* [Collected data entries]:

- - - - -

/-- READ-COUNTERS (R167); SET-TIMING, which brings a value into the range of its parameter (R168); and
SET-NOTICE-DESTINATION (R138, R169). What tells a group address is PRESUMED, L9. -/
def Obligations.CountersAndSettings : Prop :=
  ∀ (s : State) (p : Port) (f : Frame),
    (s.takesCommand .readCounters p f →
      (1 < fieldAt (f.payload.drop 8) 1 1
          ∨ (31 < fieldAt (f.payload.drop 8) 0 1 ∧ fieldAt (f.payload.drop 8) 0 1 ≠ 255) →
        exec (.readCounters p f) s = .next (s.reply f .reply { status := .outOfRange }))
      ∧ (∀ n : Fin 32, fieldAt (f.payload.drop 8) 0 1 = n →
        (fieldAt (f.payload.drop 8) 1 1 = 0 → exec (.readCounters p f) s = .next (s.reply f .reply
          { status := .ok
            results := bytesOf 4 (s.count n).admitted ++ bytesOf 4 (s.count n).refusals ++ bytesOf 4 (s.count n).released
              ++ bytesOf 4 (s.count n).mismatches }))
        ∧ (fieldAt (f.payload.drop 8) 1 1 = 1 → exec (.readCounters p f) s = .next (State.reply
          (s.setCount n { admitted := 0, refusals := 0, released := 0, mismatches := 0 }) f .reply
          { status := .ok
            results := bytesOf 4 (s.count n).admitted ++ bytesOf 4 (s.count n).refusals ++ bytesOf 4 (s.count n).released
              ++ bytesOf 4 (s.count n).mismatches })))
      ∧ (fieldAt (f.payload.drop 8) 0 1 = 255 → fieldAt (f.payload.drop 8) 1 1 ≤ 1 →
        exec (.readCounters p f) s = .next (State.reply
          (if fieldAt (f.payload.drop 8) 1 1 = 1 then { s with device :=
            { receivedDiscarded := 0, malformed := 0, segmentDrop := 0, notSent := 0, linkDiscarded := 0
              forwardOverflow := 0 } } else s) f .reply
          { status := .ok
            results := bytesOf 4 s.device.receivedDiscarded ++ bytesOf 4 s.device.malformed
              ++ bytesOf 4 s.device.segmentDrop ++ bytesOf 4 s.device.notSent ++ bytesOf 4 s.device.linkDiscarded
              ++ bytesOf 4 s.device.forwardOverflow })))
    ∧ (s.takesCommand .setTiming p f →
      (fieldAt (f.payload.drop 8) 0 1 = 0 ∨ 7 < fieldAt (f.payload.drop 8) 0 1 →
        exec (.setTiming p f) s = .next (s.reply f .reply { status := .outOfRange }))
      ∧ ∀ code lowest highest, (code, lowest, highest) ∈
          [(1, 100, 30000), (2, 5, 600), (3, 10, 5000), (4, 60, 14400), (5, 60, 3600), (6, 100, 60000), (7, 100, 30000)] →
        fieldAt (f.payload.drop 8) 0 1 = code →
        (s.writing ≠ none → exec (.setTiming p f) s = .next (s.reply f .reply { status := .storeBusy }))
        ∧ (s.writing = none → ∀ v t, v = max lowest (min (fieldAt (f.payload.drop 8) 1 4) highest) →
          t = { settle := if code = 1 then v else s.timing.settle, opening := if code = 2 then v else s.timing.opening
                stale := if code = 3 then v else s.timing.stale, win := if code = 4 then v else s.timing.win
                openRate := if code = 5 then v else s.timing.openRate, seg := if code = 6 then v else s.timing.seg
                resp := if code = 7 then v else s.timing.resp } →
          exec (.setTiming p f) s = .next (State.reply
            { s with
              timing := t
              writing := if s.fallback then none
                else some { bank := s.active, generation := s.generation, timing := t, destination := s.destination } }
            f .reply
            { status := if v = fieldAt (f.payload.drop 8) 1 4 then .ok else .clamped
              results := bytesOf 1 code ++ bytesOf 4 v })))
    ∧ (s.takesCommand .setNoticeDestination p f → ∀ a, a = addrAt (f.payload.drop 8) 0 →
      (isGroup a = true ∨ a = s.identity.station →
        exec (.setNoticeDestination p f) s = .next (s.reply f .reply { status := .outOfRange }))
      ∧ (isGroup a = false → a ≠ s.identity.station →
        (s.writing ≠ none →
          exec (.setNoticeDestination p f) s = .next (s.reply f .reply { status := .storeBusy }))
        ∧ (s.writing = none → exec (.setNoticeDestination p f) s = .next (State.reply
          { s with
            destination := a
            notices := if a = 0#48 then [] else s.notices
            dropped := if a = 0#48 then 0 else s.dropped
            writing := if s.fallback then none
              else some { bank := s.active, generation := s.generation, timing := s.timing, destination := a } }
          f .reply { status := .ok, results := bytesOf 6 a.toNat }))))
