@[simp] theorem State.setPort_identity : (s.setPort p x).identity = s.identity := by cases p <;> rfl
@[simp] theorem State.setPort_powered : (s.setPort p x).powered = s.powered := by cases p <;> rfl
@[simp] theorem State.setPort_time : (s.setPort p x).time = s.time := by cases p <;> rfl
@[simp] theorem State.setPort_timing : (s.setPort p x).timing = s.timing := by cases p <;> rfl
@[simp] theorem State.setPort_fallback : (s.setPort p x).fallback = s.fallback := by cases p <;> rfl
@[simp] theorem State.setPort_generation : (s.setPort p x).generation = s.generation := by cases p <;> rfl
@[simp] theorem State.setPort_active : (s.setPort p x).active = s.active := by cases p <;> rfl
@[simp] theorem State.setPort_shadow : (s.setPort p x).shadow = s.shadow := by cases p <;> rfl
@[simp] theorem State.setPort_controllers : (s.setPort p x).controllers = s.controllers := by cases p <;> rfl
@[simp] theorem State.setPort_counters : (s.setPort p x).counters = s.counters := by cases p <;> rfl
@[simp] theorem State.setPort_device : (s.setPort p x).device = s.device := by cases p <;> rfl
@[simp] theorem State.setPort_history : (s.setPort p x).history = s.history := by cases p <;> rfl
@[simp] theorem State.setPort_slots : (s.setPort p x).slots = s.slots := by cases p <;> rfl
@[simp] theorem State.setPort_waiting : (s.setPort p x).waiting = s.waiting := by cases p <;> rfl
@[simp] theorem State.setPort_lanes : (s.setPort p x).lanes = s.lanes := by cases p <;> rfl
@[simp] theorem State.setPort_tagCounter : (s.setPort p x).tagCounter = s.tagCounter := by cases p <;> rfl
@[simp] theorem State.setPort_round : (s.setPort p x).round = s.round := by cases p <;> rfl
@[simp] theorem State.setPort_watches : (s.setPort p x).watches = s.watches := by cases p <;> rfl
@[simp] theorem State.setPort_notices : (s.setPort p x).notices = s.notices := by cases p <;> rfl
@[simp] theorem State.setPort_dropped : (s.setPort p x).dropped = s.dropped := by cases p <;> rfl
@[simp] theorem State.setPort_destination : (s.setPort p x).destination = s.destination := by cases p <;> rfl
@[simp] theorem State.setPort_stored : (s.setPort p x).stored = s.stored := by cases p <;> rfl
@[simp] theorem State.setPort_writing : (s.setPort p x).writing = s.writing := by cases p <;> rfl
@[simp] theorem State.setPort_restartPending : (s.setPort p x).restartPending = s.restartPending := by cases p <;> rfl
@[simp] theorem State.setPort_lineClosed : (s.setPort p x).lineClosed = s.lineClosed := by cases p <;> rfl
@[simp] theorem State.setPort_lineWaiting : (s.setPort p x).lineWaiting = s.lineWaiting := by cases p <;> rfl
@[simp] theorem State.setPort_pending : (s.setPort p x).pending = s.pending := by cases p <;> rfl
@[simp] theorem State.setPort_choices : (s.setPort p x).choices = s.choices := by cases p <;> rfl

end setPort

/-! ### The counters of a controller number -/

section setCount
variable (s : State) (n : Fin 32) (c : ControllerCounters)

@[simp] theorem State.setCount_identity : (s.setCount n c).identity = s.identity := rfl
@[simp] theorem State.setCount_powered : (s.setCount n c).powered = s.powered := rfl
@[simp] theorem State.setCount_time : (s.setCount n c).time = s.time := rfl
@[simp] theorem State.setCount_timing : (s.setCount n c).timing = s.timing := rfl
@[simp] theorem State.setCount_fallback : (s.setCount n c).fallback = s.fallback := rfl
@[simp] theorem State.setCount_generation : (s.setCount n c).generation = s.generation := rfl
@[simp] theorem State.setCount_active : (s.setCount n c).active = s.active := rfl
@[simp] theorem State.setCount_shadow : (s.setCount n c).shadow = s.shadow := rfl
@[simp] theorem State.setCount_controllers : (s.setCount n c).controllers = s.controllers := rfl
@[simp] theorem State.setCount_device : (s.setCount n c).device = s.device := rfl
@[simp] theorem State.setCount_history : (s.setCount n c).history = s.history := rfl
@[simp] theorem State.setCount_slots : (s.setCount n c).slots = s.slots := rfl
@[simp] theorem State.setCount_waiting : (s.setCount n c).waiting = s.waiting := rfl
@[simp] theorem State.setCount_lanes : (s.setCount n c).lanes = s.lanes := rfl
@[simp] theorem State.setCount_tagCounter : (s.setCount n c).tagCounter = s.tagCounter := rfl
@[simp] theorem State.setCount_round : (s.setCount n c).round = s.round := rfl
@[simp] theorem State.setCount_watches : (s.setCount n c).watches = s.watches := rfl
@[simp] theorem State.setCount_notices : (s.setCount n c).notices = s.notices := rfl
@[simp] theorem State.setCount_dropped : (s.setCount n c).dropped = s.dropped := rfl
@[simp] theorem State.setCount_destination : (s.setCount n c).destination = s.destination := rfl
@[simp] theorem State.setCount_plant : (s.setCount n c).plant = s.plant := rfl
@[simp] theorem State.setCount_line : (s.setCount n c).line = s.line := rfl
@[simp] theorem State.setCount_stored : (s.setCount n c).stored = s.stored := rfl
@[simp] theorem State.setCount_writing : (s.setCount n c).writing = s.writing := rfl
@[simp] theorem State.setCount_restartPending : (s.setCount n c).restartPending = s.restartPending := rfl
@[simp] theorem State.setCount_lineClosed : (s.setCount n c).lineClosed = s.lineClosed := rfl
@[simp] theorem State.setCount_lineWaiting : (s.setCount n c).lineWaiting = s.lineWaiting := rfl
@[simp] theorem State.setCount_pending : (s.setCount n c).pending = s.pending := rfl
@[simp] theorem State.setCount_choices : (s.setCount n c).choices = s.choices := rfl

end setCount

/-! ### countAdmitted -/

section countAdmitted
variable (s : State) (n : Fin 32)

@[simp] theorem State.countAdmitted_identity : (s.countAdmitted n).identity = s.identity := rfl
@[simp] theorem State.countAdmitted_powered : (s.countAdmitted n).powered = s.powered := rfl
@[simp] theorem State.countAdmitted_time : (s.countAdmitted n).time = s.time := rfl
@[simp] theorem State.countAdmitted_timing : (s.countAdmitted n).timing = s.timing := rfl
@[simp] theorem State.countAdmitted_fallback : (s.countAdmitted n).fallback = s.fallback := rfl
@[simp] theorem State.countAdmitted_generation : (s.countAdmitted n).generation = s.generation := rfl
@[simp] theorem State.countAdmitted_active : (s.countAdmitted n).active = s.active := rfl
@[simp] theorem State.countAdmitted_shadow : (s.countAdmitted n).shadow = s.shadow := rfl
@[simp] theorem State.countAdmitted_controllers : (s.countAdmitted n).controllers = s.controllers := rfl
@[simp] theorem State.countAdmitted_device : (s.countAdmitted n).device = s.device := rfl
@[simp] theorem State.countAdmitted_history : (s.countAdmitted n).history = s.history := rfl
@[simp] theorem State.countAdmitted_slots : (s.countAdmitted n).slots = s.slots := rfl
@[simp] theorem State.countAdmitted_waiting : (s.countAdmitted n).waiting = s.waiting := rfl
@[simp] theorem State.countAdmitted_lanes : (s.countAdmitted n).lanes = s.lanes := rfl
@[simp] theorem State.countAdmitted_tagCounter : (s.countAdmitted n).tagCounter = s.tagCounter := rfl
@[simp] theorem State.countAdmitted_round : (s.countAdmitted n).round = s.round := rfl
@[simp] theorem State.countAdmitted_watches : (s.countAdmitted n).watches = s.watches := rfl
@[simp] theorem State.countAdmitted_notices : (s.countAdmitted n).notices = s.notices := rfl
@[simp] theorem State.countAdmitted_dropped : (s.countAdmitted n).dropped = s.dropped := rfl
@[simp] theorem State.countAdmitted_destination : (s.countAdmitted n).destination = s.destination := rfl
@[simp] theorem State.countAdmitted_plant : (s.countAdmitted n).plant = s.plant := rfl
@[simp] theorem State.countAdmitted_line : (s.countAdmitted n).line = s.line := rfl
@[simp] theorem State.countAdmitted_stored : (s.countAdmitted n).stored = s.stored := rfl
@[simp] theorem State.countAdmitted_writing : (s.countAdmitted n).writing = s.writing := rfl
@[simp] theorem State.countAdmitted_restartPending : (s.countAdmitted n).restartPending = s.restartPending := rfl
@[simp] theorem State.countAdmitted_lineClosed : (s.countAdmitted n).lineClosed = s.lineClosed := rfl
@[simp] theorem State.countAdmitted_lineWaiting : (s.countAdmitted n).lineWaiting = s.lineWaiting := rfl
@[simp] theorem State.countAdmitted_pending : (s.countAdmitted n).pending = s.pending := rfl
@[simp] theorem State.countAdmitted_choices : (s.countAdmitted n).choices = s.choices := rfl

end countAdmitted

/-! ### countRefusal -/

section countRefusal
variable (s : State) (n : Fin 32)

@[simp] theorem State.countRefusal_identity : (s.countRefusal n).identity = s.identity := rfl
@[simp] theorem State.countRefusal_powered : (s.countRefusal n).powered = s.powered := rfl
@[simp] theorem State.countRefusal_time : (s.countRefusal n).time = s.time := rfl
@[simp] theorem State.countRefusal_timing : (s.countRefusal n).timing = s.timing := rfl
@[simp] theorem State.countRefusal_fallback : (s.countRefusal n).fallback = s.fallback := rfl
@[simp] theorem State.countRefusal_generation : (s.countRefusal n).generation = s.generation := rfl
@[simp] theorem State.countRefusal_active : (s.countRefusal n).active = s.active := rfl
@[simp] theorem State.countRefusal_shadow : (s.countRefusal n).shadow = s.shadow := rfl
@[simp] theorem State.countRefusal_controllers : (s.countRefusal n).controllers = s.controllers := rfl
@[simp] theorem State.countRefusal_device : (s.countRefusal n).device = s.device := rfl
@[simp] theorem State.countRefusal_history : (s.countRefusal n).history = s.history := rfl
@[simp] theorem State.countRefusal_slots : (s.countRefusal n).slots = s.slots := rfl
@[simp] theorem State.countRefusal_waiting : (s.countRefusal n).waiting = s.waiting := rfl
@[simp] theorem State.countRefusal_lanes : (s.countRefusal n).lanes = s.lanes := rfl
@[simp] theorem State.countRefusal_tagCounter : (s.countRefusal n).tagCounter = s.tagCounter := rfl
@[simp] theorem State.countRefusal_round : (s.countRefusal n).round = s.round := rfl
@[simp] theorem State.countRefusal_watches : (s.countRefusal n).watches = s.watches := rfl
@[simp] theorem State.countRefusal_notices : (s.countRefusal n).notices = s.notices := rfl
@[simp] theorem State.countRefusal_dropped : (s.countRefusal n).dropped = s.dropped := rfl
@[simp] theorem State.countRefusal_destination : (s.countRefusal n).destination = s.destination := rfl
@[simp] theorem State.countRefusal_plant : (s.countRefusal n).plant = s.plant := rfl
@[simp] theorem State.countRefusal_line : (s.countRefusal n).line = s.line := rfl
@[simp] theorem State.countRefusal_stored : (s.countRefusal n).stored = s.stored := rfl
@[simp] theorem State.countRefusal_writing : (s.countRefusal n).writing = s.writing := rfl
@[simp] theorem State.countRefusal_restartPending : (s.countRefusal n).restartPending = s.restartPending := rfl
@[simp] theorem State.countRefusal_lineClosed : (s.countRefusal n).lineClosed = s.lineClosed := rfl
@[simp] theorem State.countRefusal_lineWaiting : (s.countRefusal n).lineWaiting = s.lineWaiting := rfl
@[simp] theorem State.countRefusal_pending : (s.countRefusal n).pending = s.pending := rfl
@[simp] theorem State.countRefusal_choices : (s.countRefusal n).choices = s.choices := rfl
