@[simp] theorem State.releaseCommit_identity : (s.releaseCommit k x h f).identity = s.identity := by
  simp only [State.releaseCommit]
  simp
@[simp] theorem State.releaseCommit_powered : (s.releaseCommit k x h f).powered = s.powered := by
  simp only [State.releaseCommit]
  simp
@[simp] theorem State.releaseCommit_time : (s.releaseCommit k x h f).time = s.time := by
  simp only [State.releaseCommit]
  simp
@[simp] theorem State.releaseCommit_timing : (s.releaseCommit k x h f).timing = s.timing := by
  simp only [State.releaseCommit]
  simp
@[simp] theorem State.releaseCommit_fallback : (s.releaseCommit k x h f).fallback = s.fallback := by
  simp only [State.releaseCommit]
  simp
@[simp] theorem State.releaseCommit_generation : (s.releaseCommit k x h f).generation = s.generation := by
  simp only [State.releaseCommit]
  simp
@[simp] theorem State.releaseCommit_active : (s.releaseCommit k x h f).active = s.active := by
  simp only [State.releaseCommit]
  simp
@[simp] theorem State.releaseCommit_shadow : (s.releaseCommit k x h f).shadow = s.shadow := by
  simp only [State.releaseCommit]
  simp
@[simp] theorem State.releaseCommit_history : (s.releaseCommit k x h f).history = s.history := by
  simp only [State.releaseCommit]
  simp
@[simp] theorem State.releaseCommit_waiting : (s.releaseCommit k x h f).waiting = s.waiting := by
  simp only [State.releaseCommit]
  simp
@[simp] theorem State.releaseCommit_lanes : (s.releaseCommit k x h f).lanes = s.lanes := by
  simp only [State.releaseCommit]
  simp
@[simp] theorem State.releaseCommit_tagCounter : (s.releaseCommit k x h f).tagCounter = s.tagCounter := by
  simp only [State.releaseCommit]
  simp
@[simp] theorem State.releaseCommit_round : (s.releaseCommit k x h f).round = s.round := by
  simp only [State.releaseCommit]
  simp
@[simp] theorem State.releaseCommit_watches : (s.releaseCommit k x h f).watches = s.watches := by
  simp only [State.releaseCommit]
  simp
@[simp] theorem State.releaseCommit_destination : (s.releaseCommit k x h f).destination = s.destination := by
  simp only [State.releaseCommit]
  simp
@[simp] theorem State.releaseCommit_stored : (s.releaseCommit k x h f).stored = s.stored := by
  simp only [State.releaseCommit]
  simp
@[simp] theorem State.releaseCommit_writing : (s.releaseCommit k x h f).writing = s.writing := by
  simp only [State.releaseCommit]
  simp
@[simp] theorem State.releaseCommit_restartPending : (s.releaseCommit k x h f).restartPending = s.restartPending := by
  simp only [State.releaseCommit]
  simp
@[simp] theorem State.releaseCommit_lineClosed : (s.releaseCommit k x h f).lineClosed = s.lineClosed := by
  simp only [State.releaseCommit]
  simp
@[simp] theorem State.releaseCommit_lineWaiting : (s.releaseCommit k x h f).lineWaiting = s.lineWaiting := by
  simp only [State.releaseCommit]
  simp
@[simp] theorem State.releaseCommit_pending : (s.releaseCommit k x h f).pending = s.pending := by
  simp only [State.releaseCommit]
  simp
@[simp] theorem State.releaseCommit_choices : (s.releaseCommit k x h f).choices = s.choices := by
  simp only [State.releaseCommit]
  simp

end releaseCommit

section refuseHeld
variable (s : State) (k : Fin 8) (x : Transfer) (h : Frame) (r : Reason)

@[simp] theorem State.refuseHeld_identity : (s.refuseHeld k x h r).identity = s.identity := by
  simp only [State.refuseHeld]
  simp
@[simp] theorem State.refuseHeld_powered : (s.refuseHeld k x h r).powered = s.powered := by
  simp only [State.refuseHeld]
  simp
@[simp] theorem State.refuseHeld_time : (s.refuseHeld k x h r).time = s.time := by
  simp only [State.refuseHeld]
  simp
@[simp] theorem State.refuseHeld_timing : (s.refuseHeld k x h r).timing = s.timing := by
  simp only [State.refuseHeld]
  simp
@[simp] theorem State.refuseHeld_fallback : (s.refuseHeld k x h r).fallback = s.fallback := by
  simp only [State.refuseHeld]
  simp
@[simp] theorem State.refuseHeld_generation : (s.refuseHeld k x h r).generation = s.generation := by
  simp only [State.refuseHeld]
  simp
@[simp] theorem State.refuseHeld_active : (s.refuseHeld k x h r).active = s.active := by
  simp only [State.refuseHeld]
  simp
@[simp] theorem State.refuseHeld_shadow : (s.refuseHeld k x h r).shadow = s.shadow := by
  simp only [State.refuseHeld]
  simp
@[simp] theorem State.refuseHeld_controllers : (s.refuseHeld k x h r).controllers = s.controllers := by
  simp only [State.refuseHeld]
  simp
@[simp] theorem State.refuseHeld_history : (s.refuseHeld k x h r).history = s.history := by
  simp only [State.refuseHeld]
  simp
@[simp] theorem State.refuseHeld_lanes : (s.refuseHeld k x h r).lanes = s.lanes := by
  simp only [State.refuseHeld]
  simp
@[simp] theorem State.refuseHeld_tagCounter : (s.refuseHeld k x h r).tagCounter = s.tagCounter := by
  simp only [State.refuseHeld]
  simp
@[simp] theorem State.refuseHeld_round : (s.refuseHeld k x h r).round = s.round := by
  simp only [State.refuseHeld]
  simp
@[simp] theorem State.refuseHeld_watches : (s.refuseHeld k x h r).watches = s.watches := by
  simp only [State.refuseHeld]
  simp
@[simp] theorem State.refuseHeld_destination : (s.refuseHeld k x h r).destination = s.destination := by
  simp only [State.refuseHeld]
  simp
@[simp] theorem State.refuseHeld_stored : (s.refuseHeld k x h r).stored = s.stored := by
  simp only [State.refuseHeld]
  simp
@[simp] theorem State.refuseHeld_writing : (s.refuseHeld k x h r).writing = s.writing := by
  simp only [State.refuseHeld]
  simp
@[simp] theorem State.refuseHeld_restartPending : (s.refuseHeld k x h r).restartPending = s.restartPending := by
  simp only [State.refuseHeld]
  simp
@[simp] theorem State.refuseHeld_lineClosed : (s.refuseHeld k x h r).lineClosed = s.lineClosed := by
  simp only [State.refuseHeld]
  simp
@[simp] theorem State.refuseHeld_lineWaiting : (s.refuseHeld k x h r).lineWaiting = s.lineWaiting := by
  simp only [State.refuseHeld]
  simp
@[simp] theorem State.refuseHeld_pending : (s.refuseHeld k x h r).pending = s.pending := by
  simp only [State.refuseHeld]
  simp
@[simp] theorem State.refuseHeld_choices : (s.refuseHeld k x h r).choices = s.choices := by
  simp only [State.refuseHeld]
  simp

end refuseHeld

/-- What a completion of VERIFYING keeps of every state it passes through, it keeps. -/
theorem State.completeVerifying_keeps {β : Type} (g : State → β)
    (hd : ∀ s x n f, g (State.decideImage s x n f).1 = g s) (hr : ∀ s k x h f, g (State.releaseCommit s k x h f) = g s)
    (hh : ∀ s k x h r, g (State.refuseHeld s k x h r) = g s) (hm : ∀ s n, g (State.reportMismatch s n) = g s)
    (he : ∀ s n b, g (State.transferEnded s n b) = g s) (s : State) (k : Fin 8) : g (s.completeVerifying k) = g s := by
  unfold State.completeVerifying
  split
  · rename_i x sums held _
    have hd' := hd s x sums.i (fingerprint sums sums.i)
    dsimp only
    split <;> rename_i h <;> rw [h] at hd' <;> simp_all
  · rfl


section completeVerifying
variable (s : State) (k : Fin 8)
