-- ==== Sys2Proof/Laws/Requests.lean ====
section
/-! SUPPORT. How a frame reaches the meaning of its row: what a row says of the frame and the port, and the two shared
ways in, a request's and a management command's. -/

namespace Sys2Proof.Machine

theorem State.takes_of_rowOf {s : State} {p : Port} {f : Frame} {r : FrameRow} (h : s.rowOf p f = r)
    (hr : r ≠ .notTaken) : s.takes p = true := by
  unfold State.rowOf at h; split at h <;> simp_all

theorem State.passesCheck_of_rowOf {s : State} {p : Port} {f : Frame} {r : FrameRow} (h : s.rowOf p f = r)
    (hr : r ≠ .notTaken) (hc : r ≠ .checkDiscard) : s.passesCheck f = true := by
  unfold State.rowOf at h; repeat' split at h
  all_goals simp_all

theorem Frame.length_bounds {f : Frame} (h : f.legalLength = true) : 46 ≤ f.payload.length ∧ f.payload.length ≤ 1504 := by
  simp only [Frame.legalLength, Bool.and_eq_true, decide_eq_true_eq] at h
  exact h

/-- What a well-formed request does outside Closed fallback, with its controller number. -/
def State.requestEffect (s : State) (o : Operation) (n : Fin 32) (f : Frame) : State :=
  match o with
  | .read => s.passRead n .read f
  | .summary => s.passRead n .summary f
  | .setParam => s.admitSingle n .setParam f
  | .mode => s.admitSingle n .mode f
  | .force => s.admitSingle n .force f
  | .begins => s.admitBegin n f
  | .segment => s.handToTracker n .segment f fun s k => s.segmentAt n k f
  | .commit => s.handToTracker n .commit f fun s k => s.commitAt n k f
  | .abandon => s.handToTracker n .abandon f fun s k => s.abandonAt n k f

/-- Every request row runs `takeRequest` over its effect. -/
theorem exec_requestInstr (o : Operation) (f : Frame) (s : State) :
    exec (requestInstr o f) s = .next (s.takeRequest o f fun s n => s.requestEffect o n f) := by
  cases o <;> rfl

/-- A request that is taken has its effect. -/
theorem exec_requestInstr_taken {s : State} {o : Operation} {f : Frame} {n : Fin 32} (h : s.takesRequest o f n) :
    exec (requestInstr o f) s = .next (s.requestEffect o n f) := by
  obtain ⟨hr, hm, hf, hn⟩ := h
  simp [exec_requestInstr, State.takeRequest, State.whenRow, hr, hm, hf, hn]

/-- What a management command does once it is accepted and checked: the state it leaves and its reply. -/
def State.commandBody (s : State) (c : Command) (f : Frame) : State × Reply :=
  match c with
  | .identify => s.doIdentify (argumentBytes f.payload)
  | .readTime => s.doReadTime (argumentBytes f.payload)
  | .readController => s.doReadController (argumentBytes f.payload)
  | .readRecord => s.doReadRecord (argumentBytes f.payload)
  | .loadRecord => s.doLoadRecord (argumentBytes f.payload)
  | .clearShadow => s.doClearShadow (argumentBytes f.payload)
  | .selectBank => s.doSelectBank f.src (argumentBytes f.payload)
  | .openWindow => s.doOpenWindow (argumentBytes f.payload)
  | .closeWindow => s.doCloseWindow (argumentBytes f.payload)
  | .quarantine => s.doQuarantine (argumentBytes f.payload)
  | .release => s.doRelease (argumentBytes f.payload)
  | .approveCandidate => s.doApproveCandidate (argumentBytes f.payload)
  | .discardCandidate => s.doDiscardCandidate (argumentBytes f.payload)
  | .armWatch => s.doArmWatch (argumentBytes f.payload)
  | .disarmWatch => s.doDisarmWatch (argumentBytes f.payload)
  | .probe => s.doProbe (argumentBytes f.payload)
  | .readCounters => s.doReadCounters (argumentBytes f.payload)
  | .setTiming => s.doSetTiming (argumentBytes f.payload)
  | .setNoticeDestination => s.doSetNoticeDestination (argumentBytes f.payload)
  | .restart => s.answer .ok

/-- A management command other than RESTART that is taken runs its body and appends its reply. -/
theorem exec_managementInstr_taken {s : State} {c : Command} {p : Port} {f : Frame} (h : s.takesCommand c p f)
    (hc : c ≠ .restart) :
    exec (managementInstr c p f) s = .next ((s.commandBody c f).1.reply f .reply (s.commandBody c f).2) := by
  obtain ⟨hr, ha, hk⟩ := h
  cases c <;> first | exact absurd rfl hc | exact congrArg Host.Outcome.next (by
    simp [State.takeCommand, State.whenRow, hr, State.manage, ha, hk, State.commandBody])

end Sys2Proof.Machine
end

- - - - -

* [Problem]:
Copy out the lines above exactly, beginning at the one that contains "(isGroup a = true" and ending at the one that contains "s.time := by cases p <;> rfl".

* [Solution to the exercise]:
      (isGroup a = true ∨ a = s.identity.station →
        exec (.setNoticeDestination p f) s = .next (s.reply f .reply { status := .outOfRange }))
      ∧ (isGroup a = false → a ≠ s.identity.station →
        (s.writing ≠ none →
          exec (.setNoticeDestination p f) s = .next (s.reply f .reply { status := .storeBusy }))
        ∧ (s.writing = none → exec (.setNoticeDestination p f) s = .next (State.reply
          { s with
            destination := a
            notices := if a = 0#48 then [] else s.notices
            dropped := if a = 0#48 then 0 else s.dropped
            writing := if s.fallback then none
              else some { bank := s.active, generation := s.generation, timing := s.timing, destination := a } }
          f .reply { status := .ok, results := bytesOf 6 a.toNat }))))
@[simp] theorem State.setPort_identity : (s.setPort p x).identity = s.identity := by cases p <;> rfl
@[simp] theorem State.setPort_powered : (s.setPort p x).powered = s.powered := by cases p <;> rfl
@[simp] theorem State.setPort_time : (s.setPort p x).time = s.time := by cases p <;> rfl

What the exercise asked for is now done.